Osteoarthritis, which is also often called degenerative, or wear and tear arthritis, is the most common joint disorder in individuals 35-40 years and up. In the earlier stages of the disease, treatment is symptomatic aimed at reducing pain but not curing or slowing the progression of degeneration. The most common treatment approach is non-steroidal anti-inflammatory drugs or NSAIDs. Newer research has suggested that while these drugs may provide short-term pain reduction, they may actually accelerate the rate of continued degeneration.(1)
Most patients struggle along managing pain until it becomes limiting enough to consider joint replacement. While great strides have been made in joint replacement, there can be several complications associated with these procedures including infection and failure of the prothesis to hold because of bone thinning. Even with an effective joint replacement, the prosthesis may not last an individual’s remaining lifespan. Recent study found that 35% of men in their early 50s receiving joint replacement required a second operation.(2)

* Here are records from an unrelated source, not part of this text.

/-- Settles O54: inside a cycle a step always answers, and outside one every instruction that a request selects does. -/
theorem consistentStateGoesOn : Obligations.ConsistentStateGoesOn := by
  intro s consistent coherent admitted
  by_cases cycle : InCycle s
  · obtain ⟨waiting, seeking | chatter⟩ := cycle
    · rw [step_seeking waiting seeking]
      exact .inl (answers_decodeHeader (s := (rxRead 3 s).2) admitted _ _)
    · rw [step_chatter waiting chatter]
      exact .inl (answers_chatStep admitted)
  · cases requests : s.caller.requests with
    | nil => exact .inl ⟨s, step_idle cycle requests⟩
    | cons r rest =>
      cases decoded : decodeRequest r with
      | error why => exact .inr ⟨why, step_of_rejected ⟨cycle, requests⟩ decoded⟩
      | ok i =>
        rw [step_of_request ⟨cycle, requests⟩ decoded]
        have taken : Consistent (takeRequest rest s) := consistent_of_sameRegisters consistent rfl consistent.offending
        exact .inl (answers_operation (selectedBy_of_decodeRequest decoded) taken coherent admitted)

end Sys2Proof.Proofs

/-! PROOF. The laws of the codec: the integer codec is invertible (40_codec_integer.md), the unit scale rounds to nearest and its
round trips are bounded (41_codec_scale.md), `flatten` is idempotent (42_codec_payload.md). -/

namespace Sys2Proof.Proofs

open Sys2Proof.Machine Sys2Proof.Laws

/-! ### The integer codec -/

/-- A byte is the value modulo 256 of its signed value. -/
theorem byteOf_toInt_emod (b : Byte) : byteOf (b.toInt % 256) = b := by
  have byte := b.isLt
  have value := BitVec.toInt_eq_toNat_cond b
  refine BitVec.toNat_inj.mp ?_
  rw [byteOf_toNat (by omega) (by omega)]
  split at value <;> omega

theorem toInt_byteOf_emod {v : Int} (h : -128 ≤ v ∧ v ≤ 127) : (byteOf (v % 256)).toInt = v := by
  have unsigned := byteOf_toNat_cast (n := v % 256) (by omega) (by omega)
  have value := BitVec.toInt_eq_toNat_cond (byteOf (v % 256))
  split at value <;> omega

theorem wordBytes_toInt (hi lo : Byte) : wordBytes (hi ++ lo).toInt = [hi, lo] := by
  have high := hi.isLt
  have low := lo.isLt
  have word := append_toNat hi lo
  have value := BitVec.toInt_eq_toNat_cond (hi ++ lo)
  have first : byteOf ((hi ++ lo).toInt % 65536 / 256) = hi := by
    refine BitVec.toNat_inj.mp ?_
    rw [byteOf_toNat (by omega) (by omega)]
    split at value <;> omega
  have second : byteOf ((hi ++ lo).toInt % 65536 % 256) = lo := by
    refine BitVec.toNat_inj.mp ?_
    rw [byteOf_toNat (by omega) (by omega)]
    split at value <;> omega
  rw [wordBytes, first, second]

theorem toInt_wordBytes {v : Int} (h : -32768 ≤ v ∧ v ≤ 32767) :
    (byteOf (v % 65536 / 256) ++ byteOf (v % 65536 % 256)).toInt = v := by
  have high := byteOf_toNat_cast (n := v % 65536 / 256) (by omega) (by omega)
  have low := byteOf_toNat_cast (n := v % 65536 % 256) (by omega) (by omega)
  have word := append_toNat (byteOf (v % 65536 / 256)) (byteOf (v % 65536 % 256))
  have value := BitVec.toInt_eq_toNat_cond (byteOf (v % 65536 / 256) ++ byteOf (v % 65536 % 256))
  split at value <;> omega

theorem exec_encodeInt8_inRange {v : Int} (h : -128 ≤ v ∧ v ≤ 127) (s : State) :
    exec (.encodeInt8 v) s = .next (setReply (.bytes [byteOf (v % 256)]) (clearError s)) :=
  (exec_encodeInt8 v s).trans (endChecked_ok (int8Bytes_of_inRange h) .bytes s)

While joint replacement can be a valuable treatment for advanced osteoarthritis, treatment that can control symptoms and actually cause some tissue regeneration can delay the need for replacement and in some cases be adequate treatment in the long-term. More recently another treatment category has entered therapy options before joint replacement is needed, regenerative therapy. Regenerative therapy goes beyond the symptoms control actually facilitating tissue regeneration. This can significantly delay the need for joint replacement and in some making it un-necessary all together.
Regenerative therapies involve harvesting tissue components that are normally involved in tissue repair. These may include platelet rich plasma (PRP), stem cells and stem cell exosomes. These therapies are only slightly invasive but do carry a small risk of complications. While they are helpful in some cases, they may not be in others. PRP has been found to be successful in 50% of those with severe osteoarthritis of the knee and in 60% with moderate disease.(3) The effect lasts from 6-12 months requiring recurring treatment.
Perhaps the most helpful completely non-invasive regenerative therapy for osteoarthritis is pulsed electromagnetic therapy (PEMF). PEMF is applied using a electromagnetic solenoid encircling the affected area which generates a magnetic field. This field stimulates the same regenerative pathways that occur with PRP or stem cell therapy. It also activates cell adenosine receptors which inhibits inflammation.
A summary of the clinical trials of PEMF for osteoarthritis of the knee found that pain scores with this therapy decreased 60%. Function related to decreased pain as measured by WOMAC scales increased 42%.(4) These improvements were comparable to those seen with injection based therapies such as PRP. No adverse effects have been reported with PEMF. Similar benefits were found for PEMF for osteoarthritis of the spine.
PEMF therapy is ideally suited to those with osteoarthritis who prefer an entirely noninvasive treatment and in those who have tried treatments such as PRP or stem cell injections without success. It can be equally helpful in delaying or avoiding the need for joint replacement. The researchers who performed the above summary of the clinical trials with PEMF for osteoarthritis summarized their conclusions, “Diverse PEMF applications revealed promising results, emphasizing pain reduction and improvement in the quality of life of patients”.